--- START ---

-- ==== Sys2Proof/Machine/Raise.lean ====
section
/-! DEFINITION. A raise of any class handed on to the machine (R39, R173, R179): the jobs' side of a LOCKOUT, and the effect
of a STOP on the cycle; and the sensor readings, whose faults are of every class (R18, R19). -/

namespace Sys2Proof.Machine

open Sys2Proof

namespace State

/-- The Cycle Sequencer's side of a LOCKOUT: PENDING is removed, rinse aid owed by a rinse in progress takes its rinse-end
step, and the cycle ends ABORTED_FAULT (R39, R106, R119). -/
def cycleLockout (s : State) : State :=
  let s := s.onCsq fun c => { c with waiting := none }
  let s := if s.csq.phase = .rinse then s.rinseEndStep else s
  s.endCycle .abortedFault

/-- The fault level has become LOCKOUT: every block acts (R179); the order among the blocks is a choice (log entry 12). -/
def enterLockout (s : State) : State :=
  (((((s.endAllClaims.waterLockout).channelLockout .det).channelLockout .ra).doorLockout).softenerLockout).cycleLockout

/-- A state in which a STOP raise ends the cycle (R39, R178). -/
def stopEnds (s : State) : Bool :=
  match s.csq.phase with
  | .armed | .wash | .held | .purge | .rinseWait => true
  | .idle | .rinse | .dwell | .vent => false

/-- The raise is handed on with the class its record now holds (R39, R173). -/
def handOn (s : State) (code : FaultCode) (detail : Nat) : State :=
  match s.faultRec code detail with
  | none => s
  | some r =>
    match r.cls with
    | .warning => s
    | .stop => if s.stopEnds then s.endCycle .abortedFault else s
    | .lockout => s.cycleLockout

/-- A raise (R173): the list takes it, and hands it on; a level that becomes LOCKOUT acts on every block (R179). -/
def raise (s : State) (code : FaultCode) (detail : Nat) (cls : FaultClass) : State :=
  match s.raiseList code detail cls with
  | (t, true) => if t.locked && !s.locked then t.enterLockout else t.handOn code detail
  | (t, false) => t

/-! ### The quiet window, the fill limit and the implausible timer (R6, R8, R11) -/

/-- The quiet window expires: the inlet closes with NO_FLOW, a rinse that held it is cut, INLET_NO_FLOW is raised and its
condition ends (R6, R36). -/
def stallInlet (s : State) : State :=
  let rinse := decide (s.whu.owner = some .rinse) && decide (s.csq.phase = .rinse) && !s.csq.rinse.cut
  let s := s.closeInlet .noFlow
  let s := if rinse then s.markCut else s
  (s.raise .inletNoFlow 0 .stop).endCondition .inletNoFlow 0

/-- The fill time reaches its limit (R11). -/
def limitFill (s : State) : State :=
  ((s.raise .tankFillTimeout 0 .stop).endCondition .tankFillTimeout 0).fillEnds

/-- IMPLAUSIBLE has stood for 2 s: it is raised, and a fill in progress ends (R8, R11). -/
def levelImplausible (s : State) : State := (s.raise .tankLevelImplausible 0 .stop).fillEnds

/-! ### Sensor readings (R12, R18, R19) -/

/-- A sensor record after a reading (R18), and whether the reading is the fifth bad one in a row. -/
def readSensor (x : Sensor) (t : Int) : Sensor × Bool :=
  if -100 ≤ t ∧ t ≤ 1250 then ({ last := some t, bad := 0, failed := false }, false)
  else if x.bad = 4 then ({ x with bad := 5, failed := true }, true)
  else ({ x with bad := min 5 (x.bad + 1) }, false)

/-- A reading is valid (R18). -/
def validReading (t : Int) : Bool := decide (-100 ≤ t) && decide (t ≤ 1250)

/-- A valid reading crosses its limit upwards, or is the first valid one (R19). -/
def crosses (previous : Option Int) (t limit : Int) : Bool :=
  decide (limit ≤ t) &&
    (match previous with
    | some p => decide (p < limit)
    | none => true)

/-- The over-temperature event of a valid reading (R19), or the end of its condition. -/
def overTemp (s : State) (code : FaultCode) (previous : Option Int) (t limit : Int) : State :=
  if crosses previous t limit then s.raise code 0 .lockout
  else if t < limit then s.endCondition code 0
  else s

/-- Readiness at a valid tank reading (R12); it asks for no more than the reading, so a record of SENSOR_TANK that waits for
its acknowledgement does not hold it up. -/
def tankReady (s : State) (t : Int) : State :=
  match s.whu.tank with
  | .heating => if s.tankTarget - 50 ≤ t then s.onWhu fun w => { w with tank := .ready } else s
  | .ready => if t < s.tankTarget - 80 then s.onWhu fun w => { w with tank := .heating } else s
  | .empty | .filling | .draining => s

/-- SENSOR_TANK is raised: a READY tank returns to HEATING (R12, R18). -/
def tankFailed (s : State) : State :=
  (if s.whu.tank = .ready then s.onWhu fun w => { w with tank := .heating } else s).raise .sensorTank 0 .stop

/-- A reading of the tank sensor (R12, R18, R19, R29). A valid one brings the setpoint into force first. DESIGN CHOICE (log
entry 59): a reading that raises TANK_OVERTEMP in WASH ends the cycle before the lowest temperature is updated, so it does
not enter the record. -/
def readTank (s : State) (t : Int) : State :=
  let previous := s.whu.tankSensor.last
  let r := readSensor s.whu.tankSensor t
  let s := s.onWhu fun w => { w with tankSensor := r.1 }
  if validReading t then
    let s := s.onWhu fun w => { w with tankSet := some s.tankSetpoint }
    let s := ((s.endCondition .sensorTank 0).overTemp .tankOvertemp previous t 850).tankReady t
    if s.csq.phase = .wash then s.onRecord fun x => { x with lowTemp := lowerOf x.lowTemp t } else s
  else if r.2 then s.tankFailed
  else s

/-- A reading of the booster sensor (R17 to R19, R34, R35, R40). A valid one brings the setpoint into force first. DESIGN
CHOICE (log entry 59): a reading that raises BOOSTER_OVERTEMP with the valve open for RINSE ends the cycle before the extremes
are updated, so it enters neither of them. -/
def readBooster (s : State) (t : Int) : State :=
  let previous := s.whu.boosterSensor.last
  let r := readSensor s.whu.boosterSensor t
  let s := s.onWhu fun w => { w with boosterSensor := r.1 }
  if validReading t then
    let s := s.onWhu fun w => { w with boosterSet := some s.boosterSetpoint }
    let s := ((s.endCondition .sensorBooster 0).overTemp .boosterOvertemp previous t 980).rinseHeat t
    if s.csq.phase = .rinse ∧ s.whu.phase = .opened ∧ s.whu.owner = some .rinse then
      s.onRecord fun x => { x with minTemp := lowerOf x.minTemp t, maxTemp := higherOf x.maxTemp t }
    else s
  else if r.2 then s.raise .sensorBooster 0 .stop
  else s

/-- A stage of the booster is energised. -/
def boosterOn (s : State) : Bool := s.boosterAOn || s.boosterBOn

/-- A sample of the FULL switch (R17): open releases both stages, and raises BOOSTER_DRY if one was energised before the
sample, as `wasOn` says. -/
def sampleBooster (s : State) (wasOn closed : Bool) : State :=
  let s := s.onWhu fun w => { w with boosterFull := some closed }
  if closed then s.endCondition .boosterDry 0
  else
    let s := (s.heatOff .boosterA).heatOff .boosterB
    if wasOn then s.raise .boosterDry 0 .stop else s

end State

end Sys2Proof.Machine
end

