-- ==== Sys2Proof/Certificates/Slice0/Obligations.lean ====
section
/-! DEFINITION. The statements for the provers: one definition per obligation of OBLIGATIONS.json, in its order. A
statement about a command says which state it answers: the effect written out, and then `State.finish`, what every event
leaves settled (conditions that returned or ended, the starts of the modules' jobs, STANDBY_PENDING, the thermostats, the
transmitter's choice; log entry 25). -/

open Sys2Proof Sys2Proof.Machine

/-- O1. For every command c and state s, a step of s with c put in front of its queue is exec c on s, and a step of a
state whose queue is c followed by rest is exec c on that state with rest waiting. With an empty queue a step runs
the event that is due; with none due, one millisecond passes. The order among events due together is the model's
choice (log entry 13). A part without supply has no due event and does not change. (95_what_each_step_holds.md;
00_scope.md, 1.8 Conventions) -/
def Obligations.StepRunsTheCommandInFront : Prop :=
  ((∀ (c : Instr) (s : State), step (s.push c) = exec c s) ∧
    ∀ (c : Instr) (rest : List Instr) (s : State), s.pending = c :: rest → step s =
        exec c { s with pending := rest }) ∧
  ((∀ (c : Instr) (s : State), s.pending = [] → s.dueEvent = some c → step s = exec c s) ∧
    (∀ s : State, s.pending = [] → s.dueEvent = none → step s = .next (s.advance 1)) ∧
    ∀ s : State, s.pending = [] → s.sto.power = .off → step s = .next s)

/-- O2. For every command c and every state s, exec c s answers a next state; it never faults and never refuses, and it
leaves the queue of waiting commands as it was. In a state in which the part does not run, every command other than
SUPPLY_RISE and OSCILLATOR_SETTLED leaves the whole state as it was. (95_what_each_step_holds.md; 11_panel_link.md,
11.2 Requests and replies; 12_start_up_standby_and_the_settings_store.md, 12.3 Start-up and resets) -/
def Obligations.EveryCommandAnswersANextState : Prop :=
  (∀ (c : Instr) (s : State), ∃ t : State, exec c s = .next t ∧ t.pending = s.pending) ∧
  (∀ (c : Instr) (s : State), s.on = false → c ≠ .supplyRise → c ≠ .oscillatorSettled → exec c s = .next s)

/-- O3. SUPPLY_RISE in a part without supply starts the 10 ms oscillator wait and changes nothing else; with supply it
changes nothing. SUPPLY_FAIL of a running part with PFW asserted leaves it without supply; the counters write that
PFW started has ended and its copy passes its check, and with the write state IDLE nothing but the power state
changes. Without PFW the model gives SUPPLY_FAIL no effect (log entry 20). Model choices this rests on: log entries
20, 22. (12_start_up_standby_and_the_settings_store.md, 12.2 Writing the store;
12_start_up_standby_and_the_settings_store.md, 12.3 Start-up and resets) -/
def Obligations.SupplyRisesAndFails : Prop :=
  (∀ s : State, s.sto.power = .off → exec .supplyRise s =
      .next { s with sto := { s.sto with power := .oscillator 10 } }) ∧
    (∀ s : State, s.sto.power ≠ .off → exec .supplyRise s = .next s) ∧
    (∀ (s : State) (copy : StoreCopy CountersImage) (left : Nat), s.on = true → s.sto.pfw = true →
      s.sto.write = .writing .counters false left → s.sto.nvm.cnt1 = some copy →
      exec .supplyFail s = .next
        { s with
          sto := { s.sto with
            nvm := { s.sto.nvm with cnt1 := some { copy with good := true } }, write := .idle, power := .off } }) ∧
    (∀ (s : State) (copy : StoreCopy CountersImage) (left : Nat), s.on = true → s.sto.pfw = true →
      s.sto.write = .writing .counters true left → s.sto.nvm.cnt2 = some copy →
      exec .supplyFail s = .next
        { s with
          sto := { s.sto with
            nvm := { s.sto.nvm with cnt2 := some { copy with good := true } }, write := .idle, power := .off } }) ∧
    (∀ s : State, s.sto.pfw = false → exec .supplyFail s = .next s) ∧
    ∀ s : State, s.on = true → s.sto.pfw = true → s.sto.write = .idle →
      exec .supplyFail s = .next { s with sto := { s.sto with power := .off } }

/-- O4. From any state that waits for its oscillator with a blank store, OSCILLATOR_SETTLED gives exactly State.reset
with the same commands waiting. That State.reset has a blank store is the model's choice (log entry 1), and so are
the values it gives where the spec gives none: PFW released (14), the count from 0 (5), the unnamed fields (3), and
the order of the start-up notices (48). A part that does not wait for its oscillator is left as it was. The frame
number of a line that has built no frame is log entry 85. (12_start_up_standby_and_the_settings_store.md, 12.3
Start-up and resets; 10_faults_and_protective_actions.md, 10.7 Resets) -/
def Obligations.PowerOnWithABlankStoreGivesReset : Prop :=
  (∀ (s : State) (left : Nat), s.sto.power = .oscillator left → s.sto.nvm = blankNvm →
      exec .oscillatorSettled s = .next { State.reset with pending := s.pending }) ∧
    ∀ s : State, s.oscillatorLeft = none → exec .oscillatorSettled s = .next s

/-- O5. From any state that waits for its oscillator, OSCILLATOR_SETTLED gives a running part whose settings, recipes
and load results are those of the images loaded from the store; whose water, door, bus and module blocks are in their
reset states, with the pins of the store; whose claims are all IDLE with the budget in force at mains_budget_w; whose
queue is empty in IDLE with the stored cycle counter and cycle_open 0; whose columns are the stored ones held within
column_capacity, a regenerating one EXHAUSTED with capacity 0, SERVE naming the service column, the changeover DUE
exactly when that column is spent, the accumulator kept below K; whose stocks and carries are the stored ones held
within container and step, with the empty flags and the rinse-aid accumulator stored and no order; and whose fault
list holds what the loaded values raise. The count of milliseconds from 0 is the model's choice (log entry 5), and so
are the order of the raises (log entry 48) and the fields that the spec names no value for, the phase times of the
columns, the purge time and the vent figures among them (log entry 3). The frame number of a line that has built no
frame is log entry 85. (12_start_up_standby_and_the_settings_store.md, 12.3 Start-up and resets;
01_water_path_and_heat.md, Resets; 02_the_wash_cycle.md, 2.12 Resets; 03_mains_load_budget.md, 3.9 Lockout and resets;
06_chemical_dosing.md, 6.11 Resets; 04_water_softening.md, 4.11 Resets; 07_door_drive_and_drying.md, 7.8 Cycle end and
resets; 09_module_supervision.md, 9.9 Resets; 10_faults_and_protective_actions.md, 10.7 Resets) -/
def Obligations.PowerOnRestoresTheStore : Prop :=
  ∀ (s : State) (left : Nat), s.sto.power = .oscillator left →
    let img := loadImage s.sto.nvm.set1 s.sto.nvm.set2 defaultImage
    let cnt := loadImage s.sto.nvm.cnt1 s.sto.nvm.cnt2
      (defaultCounters (img.1.settings.get SettingIx.columnCapacity).toNat)
    ∃ t : State, exec .oscillatorSettled s = .next t ∧ t.settings = img.1.settings ∧ t.sto.settingsLoad = img.2 ∧
      t.sto.countersLoad = cnt.2 ∧ t.sto.power = .running ∧ t.now = 0 ∧ t.whu = Whu.reset ∧ t.mbi = Mbi.reset ∧
      t.csq = Csq.cleared img.1.recipes cnt.1.counter 0 ∧ t.lba.inForce =
          (img.1.settings.get SettingIx.mainsBudget).toNat ∧
      t.lba.settling = [] ∧ (∀ l : Load, (t.claimOf l).state = .idle) ∧ t.sfc.serviceCol = cnt.1.serviceCol ∧
      t.dsc.det.stock = min cnt.1.det.stock ((img.1.settings.get SettingIx.containerDet).toNat * 1000) ∧
      t.dsc.ra.stock = min cnt.1.ra.stock ((img.1.settings.get SettingIx.containerRa).toNat * 1000) ∧
      t.sfc.colA = (if cnt.1.colA.state.regen then { cnt.1.colA with state := .exhausted, capacity := 0, phaseLeft := 0 }
        else { cnt.1.colA with
          capacity := min cnt.1.colA.capacity (t.num SettingIx.columnCapacity * 100), phaseLeft := 0 }) ∧
      t.sfc.colB = (if cnt.1.colB.state.regen then { cnt.1.colB with state := .exhausted, capacity := 0, phaseLeft := 0 }
        else { cnt.1.colB with
          capacity := min cnt.1.colB.capacity (t.num SettingIx.columnCapacity * 100), phaseLeft := 0 }) ∧
      t.sfc.serve = cnt.1.serviceCol ∧ t.sfc.acc = (if t.k ≤ cnt.1.acc then 0 else cnt.1.acc) ∧
      t.sfc.changeover = (if (t.column cnt.1.serviceCol).capacity = 0 then .due else .none) ∧
      t.dsc.det.carry = min cnt.1.det.carry (t.ulPerStep .det - 1) ∧ t.dsc.det.empty = cnt.1.det.empty ∧
      t.dsc.ra.carry = min cnt.1.ra.carry (t.ulPerStep .ra - 1) ∧ t.dsc.ra.empty = cnt.1.ra.empty ∧
      t.dsc.det.orders = [] ∧ t.dsc.ra.orders = [] ∧ t.dsc.acc = cnt.1.raAcc ∧ t.dsc.owed = 0 ∧
      t.dvc = Dvc.reset true ∧ t.msu = Msu.loaded img.1.settings img.1.pins ∧
      t.flu.list =
        (let warning := fun (c : FaultCode) (ack present : Bool) =>
          ({ code := c, detail := 0, cls := .warning, ack := ack, present := present, count := 1,
             firstCycle := cnt.1.counter, escalated := false } : FaultRec);
        (if cnt.1.det.empty then [warning .detEmpty false true] else []) ++
        (if cnt.1.ra.empty then [warning .raEmpty false true] else []) ++
        (if t.sfc.changeover = .due then [warning .softenerExhausted false true] else []) ++
        (if img.2 = .defaults ∨ cnt.2 = .defaults then [warning .settingsLost true false] else [])) ∧
      t.flu.history = [] ∧ t.pending = s.pending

--- END ---

Exercise directions:
Return, from the entries, each line that holds "readings".

Task response:
of a STOP on the cycle; and the sensor readings, whose faults are of every class (R18, R19). -/
/-! ### Sensor readings (R12, R18, R19) -/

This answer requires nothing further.